[[ Material provided open ]]

/-- What an accepted command does once `DONE` is 0 and `CUR` is set (43_control.md R181). -/
def startOf : Instr → State → State
  | .nop, t => t.complete
  | .xor, t => (t.setRes (xor16 t.opa t.opb)).complete
  | .add, t => (t.setRes (modAdd t.opa t.opb)).complete
  | .addinv, t => (t.setRes (modAddInverse t.opa)).complete
  | .mul, t => (t.setRes (modMul t.opa t.opb)).complete
  | .mulinv, t => (t.setRes (modMulInverse t.opa)).complete
  | .ekgen, t | .encrypt, t | .decrypt, t => t.startKse
  | .dkgen, t => t.startKsd
  | .xformE, t | .xformD, t => t.startRnd

theorem exec_eq_issue (i : Instr) (s : State) : exec i s = issue i (checkOf i) (startOf i) s := by
  cases i <;> rfl

/-- The check passes exactly under the conditions the statements call acceptance (70_reset_and_hazards.md R222). -/
theorem checkOf_eq_none_iff (i : Instr) (s : State) : checkOf i s = none ↔ acceptedByRule i s := by
  cases i <;> simp [checkOf, acceptedByRule, needNothing, firstOf_eq_none_iff, needKey_eq_none_iff, needBlock_eq_none_iff,
    needEk_eq_none_iff, needDk_eq_none_iff]

@[simp] theorem startOf_key (i : Instr) (s : State) : (startOf i s).key = s.key := by cases i <;> rfl
@[simp] theorem startOf_kw (i : Instr) (s : State) : (startOf i s).kw = s.kw := by cases i <;> rfl
@[simp] theorem startOf_ek (i : Instr) (s : State) : (startOf i s).ek = s.ek := by cases i <;> rfl
@[simp] theorem startOf_dk (i : Instr) (s : State) : (startOf i s).dk = s.dk := by cases i <;> rfl
@[simp] theorem startOf_x (i : Instr) (s : State) : (startOf i s).x = s.x := by cases i <;> rfl
@[simp] theorem startOf_xw (i : Instr) (s : State) : (startOf i s).xw = s.xw := by cases i <;> rfl
@[simp] theorem startOf_opa (i : Instr) (s : State) : (startOf i s).opa = s.opa := by cases i <;> rfl
@[simp] theorem startOf_opb (i : Instr) (s : State) : (startOf i s).opb = s.opb := by cases i <;> rfl
@[simp] theorem startOf_err (i : Instr) (s : State) : (startOf i s).err = s.err := by cases i <;> rfl
@[simp] theorem startOf_cur (i : Instr) (s : State) : (startOf i s).cur = s.cur := by cases i <;> rfl

/-- Only the commands that start phase `KSE` load `KR` (41_key_scheduler.md R136). -/
theorem startOf_kr_of_notMem {i : Instr} (h : i ∉ [Instr.ekgen, .encrypt, .decrypt]) (s : State) :
    (startOf i s).kr = s.kr := by
  cases i <;> simp [startOf] at h ⊢

/-- Only the primitive commands write `RES` (40_primitives.md R108). -/
theorem startOf_res_of_notMem {i : Instr} (h : i ∉ [Instr.xor, .add, .addinv, .mul, .mulinv]) (s : State) :
    (startOf i s).res = s.res := by
  cases i <;> simp [startOf] at h ⊢

theorem opcode_of_decodeOp {op : BitVec 4} {i : Instr} (h : decodeOp op = .ok i) : op = i.opcode := by
  revert op
  cases i <;> decide

/-- The command a word decodes to has that word as its encoding (30_encoding.md R81, R83). -/
theorem eq_encode_of_decode {w : Word} {i : Instr} (h : decode w = .ok i) : w = encode i := by
  unfold decode at h
  split at h
  case isFalse => cases h
  case isTrue hz =>
    have hzero : w.extractLsb' 4 12 = 0#12 := by simpa [Word.zeroFieldOk, Word.zeroField] using hz
    have hop : w.extractLsb' 0 4 = i.opcode := opcode_of_decodeOp h
    calc w = w.extractLsb' 4 12 ++ w.extractLsb' 0 4 := (BitVec.extractLsb'_append_extractLsb' (w := 12) (len := 4)).symm
      _ = encode i := by rw [hzero, hop, encode]

end Sys2Proof.Machine
end

section
/-! PROOF. What one step of the machine can do to the state: a core step, or the effect of one host line, one constructor a kind of
effect (20_memory.md R52 to R58, 43_control.md R181). The invariants below are cases on these effects. -/

namespace Sys2Proof.Machine

/-- The effects of a host line on a core state. -/
inductive LineEffect (s : State) : HostLine → State → Prop
  /-- `RST` (70_reset_and_hazards.md R220). -/
  | reset : LineEffect s .rst s.resetCore
  /-- A read, a wait, a refused access or a refused command word: apart from the host agent's own fields it can only take `DONE`
  down and set error bits. -/
  | inert (l : HostLine) (d : Bool) (e : BitVec 6) (lines : List HostLine) (log : List (Addr × Word))
      (hd : d = true → s.done = true) :
      LineEffect s l { s with done := d, err := s.err ||| e, host := lines, log := log }
  /-- The write of STATUS (20_memory.md R58). -/
  | acknowledge (v : Word) : LineEffect s (.wr (addrOfReg .status) v) (s.acknowledge v)
  /-- The write of a `KEYj` (20_memory.md R54). -/
  | writeKey (j : Fin 8) (v : Word) (hp : s.ph = .idle) : LineEffect s (.wr (addrOfReg (.key j)) v) (s.writeKey j v)
  /-- The write of an `Xj` (20_memory.md R55). -/
  | writeX (j : Fin 4) (v : Word) (hp : s.ph = .idle) : LineEffect s (.wr (addrOfReg (.x j)) v) (s.writeX j v)
  /-- The write of OPA (20_memory.md R56). -/
  | writeOpa (v : Word) (hp : s.ph = .idle) : LineEffect s (.wr (addrOfReg .opa) v) (s.writeOpa v)
  /-- The write of OPB (20_memory.md R56). -/
  | writeOpb (v : Word) (hp : s.ph = .idle) : LineEffect s (.wr (addrOfReg .opb) v) (s.writeOpb v)
  /-- An accepted command (43_control.md R181). -/
  | command (i : Instr) (hp : s.ph = .idle) (ha : acceptedByRule i s) :
      LineEffect s (.wr (addrOfReg .cmd) (encode i)) (startOf i (s.clearDone.accept i))

/-- Changing only the host agent's own fields is an inert effect. -/
theorem LineEffect.agentOnly (s : State) (l : HostLine) (lines : List HostLine) (log : List (Addr × Word)) :
    LineEffect s l { s with host := lines, log := log } := by
  simpa using LineEffect.inert (s := s) l s.done 0#6 lines log id

/-- Raising an error is an inert effect. -/
theorem LineEffect.raise (s : State) (l : HostLine) (c : Cause) : LineEffect s l (s.raise c) :=
  .inert l s.done (causeMask c) s.host s.log id

/-- Refusing a command word is an inert effect. -/
theorem LineEffect.refuse (s : State) (l : HostLine) (c : Cause) : LineEffect s l (s.clearDone.raise c) :=
  .inert l false (causeMask c) s.host s.log (by simp)

/-- A read is an inert effect, whatever it leaves in the host agent's own fields. -/
theorem LineEffect.read (s : State) (l : HostLine) (a : Addr) (lines : List HostLine) (log : List (Addr × Word)) :
    LineEffect s l { readState s a with host := lines, log := log } := by
  rcases readState_cases s a with ⟨_, h⟩ | ⟨_, h⟩ <;> rw [h]
  · exact .agentOnly s l lines log
  · exact .inert l s.done (causeMask .addr) lines log id

/-- A command word written to CMD while idle is refused or accepted. -/
theorem acceptWord_effect {s t : State} {w : Word} (hb : s.busy = false) (h : acceptWord s w = .next t) :
    LineEffect s (.wr (addrOfReg .cmd) w) t := by
  rcases acceptWord_cases h with ⟨i, hw, he⟩ | ⟨_, _, he⟩
  · obtain rfl := eq_encode_of_decode hw
    rw [exec_eq_issue] at he
    rcases issue_cases he.symm with ⟨hb', _⟩ | ⟨_, c, _, ht⟩ | ⟨_, hc, ht⟩
    · simp [hb] at hb'
    · cases ht; exact .refuse s _ c
    · cases ht; exact .command i ((busy_eq_false_iff s).1 hb) ((checkOf_eq_none_iff i s).1 hc)
  · cases he; exact .refuse s _ .illcmd

theorem hostWrite_effect {s t : State} {a : Addr} {v : Word} (h : hostWrite s a v = .next t) :
    LineEffect s (.wr a v) t := by
  rcases hostWrite_cases h with ⟨rfl, ht⟩ | ⟨_, _, ht⟩ | ⟨_, ht⟩ | ⟨hb, j, hr, ht⟩ | ⟨hb, j, hr, ht⟩ | ⟨hb, hr, ht⟩ |
    ⟨hb, hr, ht⟩ | ⟨hb, hr, ht⟩
  case inl => cases ht; exact .acknowledge v
  case inr.inl => cases ht; exact .raise s _ .addr
  case inr.inr.inl => cases ht; exact .raise s _ .busy
  all_goals
    obtain rfl := addrOfReg_of_regOfAddr hr
    have hp := (busy_eq_false_iff s).1 hb
  · cases ht; exact .writeKey j v hp
  · cases ht; exact .writeX j v hp
  · cases ht; exact .writeOpa v hp
  · cases ht; exact .writeOpb v hp
  · exact acceptWord_effect hb ht.symm

theorem performLine_effect {l : HostLine} {s t : State} (h : performLine l s = .next t) : LineEffect s l t := by
  cases l with
  | rst => cases h; exact .reset
  | wr a v => exact hostWrite_effect h
  | rd a => cases h; exact .read s _ a _ _
  | wait =>
    simp only [performLine] at h
    split at h <;> cases h
    · exact .read s _ _ _ _
    · rw [readState_addrOfReg]
      exact .agentOnly s _ s.host s.log

/-- What a step that answers a next state is: quiescence, the effect of the host's next line, or a core step. -/
theorem step_effect {s t : State} (h : step s = .next t) :
    t = s ∨
    (∃ l rest ts, s.host = l :: rest ∧ mover s = some .host ∧ LineEffect { s with host := rest, turns := ts } l t) ∨
    (∃ ts, mover s = some .core ∧ coreStep { s with turns := ts } = .next t) := by
  rcases step_cases h with ⟨_, _, ht⟩ | ⟨l, rest, ts, hh, hm, ht⟩ | ⟨ts, _, hm, ht⟩
  · cases ht; exact .inl rfl
  · exact .inr (.inl ⟨l, rest, ts, hh, hm, performLine_effect ht.symm⟩)
  · exact .inr (.inr ⟨ts, hm, ht.symm⟩)

/-- What no core step changes (41_key_scheduler.md R137, R140, 42_round_engine.md R158). -/
theorem coreStep_keeps {s t : State} (h : coreStep s = .next t) :
    t.key = s.key ∧ t.kw = s.kw ∧ t.xw = s.xw ∧ t.opa = s.opa ∧ t.opb = s.opb ∧ t.res = s.res ∧ t.err = s.err := by
  rcases coreStep_cases h with
    ⟨_, _, rfl⟩ | ⟨_, _, _, rfl⟩ | ⟨_, _, _, rfl⟩ | ⟨_, _, _, rfl⟩ | ⟨_, _, rfl⟩ | ⟨_, _, _, rfl⟩ | ⟨_, _, _, rfl⟩ |
    ⟨_, _, rfl⟩ | ⟨_, _, rfl⟩ <;> simp

/-- What a core step changes only in the phase that owns it (41_key_scheduler.md R137, R140, 42_round_engine.md R158). -/
theorem coreStep_changes {s t : State} (h : coreStep s = .next t) :
    (t.ek ≠ s.ek → s.ph = .kse) ∧ (t.kr ≠ s.kr → s.ph = .kse) ∧ (t.dk ≠ s.dk → s.ph = .ksd) ∧
    (t.x ≠ s.x → s.ph = .rnd) := by
  rcases coreStep_cases h with
    ⟨hp, _, rfl⟩ | ⟨hp, _, _, rfl⟩ | ⟨hp, _, _, rfl⟩ | ⟨hp, _, _, rfl⟩ | ⟨hp, _, rfl⟩ | ⟨hp, _, _, rfl⟩ |
    ⟨hp, _, _, rfl⟩ | ⟨hp, _, rfl⟩ | ⟨hp, _, rfl⟩ <;> simp [hp]

end Sys2Proof.Machine
end

section
/-! PROOF. Who changes what: the status views, the error bits, and the writers of each register (10_state.md sections 2 and 3). -/

namespace Sys2Proof.Machine

/-- STATUS, bit by bit (10_state.md R29). -/
theorem statusWord_getLsbD (s : State) (i : Nat) : (statusWord s).getLsbD i =
    if i = 0 then s.busy else if i = 1 then s.done else if i = 2 then s.kv else if i = 3 then s.dv
    else if i < 8 then false else s.err.getLsbD (i - 8) := by
  simp only [statusWord, BitVec.getLsbD_append]
  grind

/-- Bits 13:8 of STATUS are `ERR` (10_state.md R29). -/
theorem statusWord_errField (s : State) : (statusWord s).extractLsb' 8 6 = s.err := by
  ext p hp
  rw [BitVec.getElem_extractLsb', statusWord_getLsbD]
  grind

/-- SEQ, bit by bit (10_state.md R35). -/
theorem seqWord_getLsbD (s : State) (i : Nat) : (seqWord s).getLsbD i =
    if i < 2 then (phaseCode s.ph).getLsbD i else if i < 6 then s.cnt.getLsbD (i - 2) else s.cur.getLsbD (i - 6) := by
  simp only [seqWord, BitVec.getLsbD_append]
  grind

/-- MASKS, bit by bit (10_state.md R36). -/
theorem masksWord_getLsbD (s : State) (i : Nat) : (masksWord s).getLsbD i =
    if i < 8 then s.kw.getLsbD i else s.xw.getLsbD (i - 8) := by
  simp only [masksWord, BitVec.getLsbD_append]
  grind

/-- The fields of SEQ (10_state.md R35). -/
theorem seqWord_fields (s : State) :
    (seqWord s).extractLsb' 0 2 = phaseCode s.ph ∧ (seqWord s).extractLsb' 2 4 = s.cnt ∧
    (seqWord s).extractLsb' 6 4 = s.cur ∧ (seqWord s).extractLsb' 10 6 = 0#6 := by
  refine ⟨?_, ?_, ?_, ?_⟩ <;> ext p hp <;> rw [BitVec.getElem_extractLsb', seqWord_getLsbD] <;> grind

/-- The fields of MASKS (10_state.md R36). -/
theorem masksWord_fields (s : State) :
    (masksWord s).extractLsb' 0 8 = s.kw ∧ (masksWord s).extractLsb' 8 4 = s.xw ∧
    (masksWord s).extractLsb' 12 4 = 0#4 := by
  refine ⟨?_, ?_, ?_⟩ <;> ext p hp <;> rw [BitVec.getElem_extractLsb', masksWord_getLsbD] <;> grind

/-- Settles O43: each view is a concatenation of state bits in the order of R29, R35, R36, R200. -/
theorem statusSeqMasksBits : Obligations.StatusSeqMasksBits := by
  intro s
  obtain ⟨hph, hcnt, hcur, hseq⟩ := seqWord_fields s
  obtain ⟨hkw, hxw, hmasks⟩ := masksWord_fields s
  refine ⟨statusWord_getLsbD s 0, statusWord_getLsbD s 1, statusWord_getLsbD s 2, statusWord_getLsbD s 3, ?_, ?_,
    ?_, ?_, ?_, hcnt, hcur, hseq, hkw, hxw, hmasks, (statusWord_getLsbD s 0).symm, (statusWord_getLsbD s 1).symm, ?_⟩
  · intro i h4 h7
    rw [statusWord_getLsbD]
    grind
  · intro c h1 h6
    rw [statusWord_getLsbD]
    grind
  · exact (statusWord_getLsbD s 14).trans (BitVec.getLsbD_of_ge s.err 6 le_rfl)
  · exact (statusWord_getLsbD s 15).trans (BitVec.getLsbD_of_ge s.err 7 (by decide))
  · rw [hph]
    cases s.ph <;> rfl
  · simp [statusWord_errField, errLine]

/-- `ERR[c-1]` is the one bit of the mask of cause code `c` (10_state.md R34). -/
theorem causeMask_getLsbD (c : Cause) (i : Nat) : (causeMask c).getLsbD i = (i + 1 == causeCode c) := by
  have hbit : (causeMask c).getLsbD i = (decide (causeCode c - 1 < 6) && decide (causeCode c - 1 = i)) :=
    BitVec.getLsbD_twoPow _ i
  rw [hbit]
  cases c <;> simp [causeCode, beq_eq_decide, eq_comm]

[[ Material provided closed ]]

* [Work request]:
Find "theorem causeMask_getLsbD (c" in the entries above, then repeat its line and all lines after it exactly, down to the last line.

* [Result for this exercise]:
theorem causeMask_getLsbD (c : Cause) (i : Nat) : (causeMask c).getLsbD i = (i + 1 == causeCode c) := by
  have hbit : (causeMask c).getLsbD i = (decide (causeCode c - 1 < 6) && decide (causeCode c - 1 = i)) :=
    BitVec.getLsbD_twoPow _ i
  rw [hbit]
  cases c <;> simp [causeCode, beq_eq_decide, eq_comm]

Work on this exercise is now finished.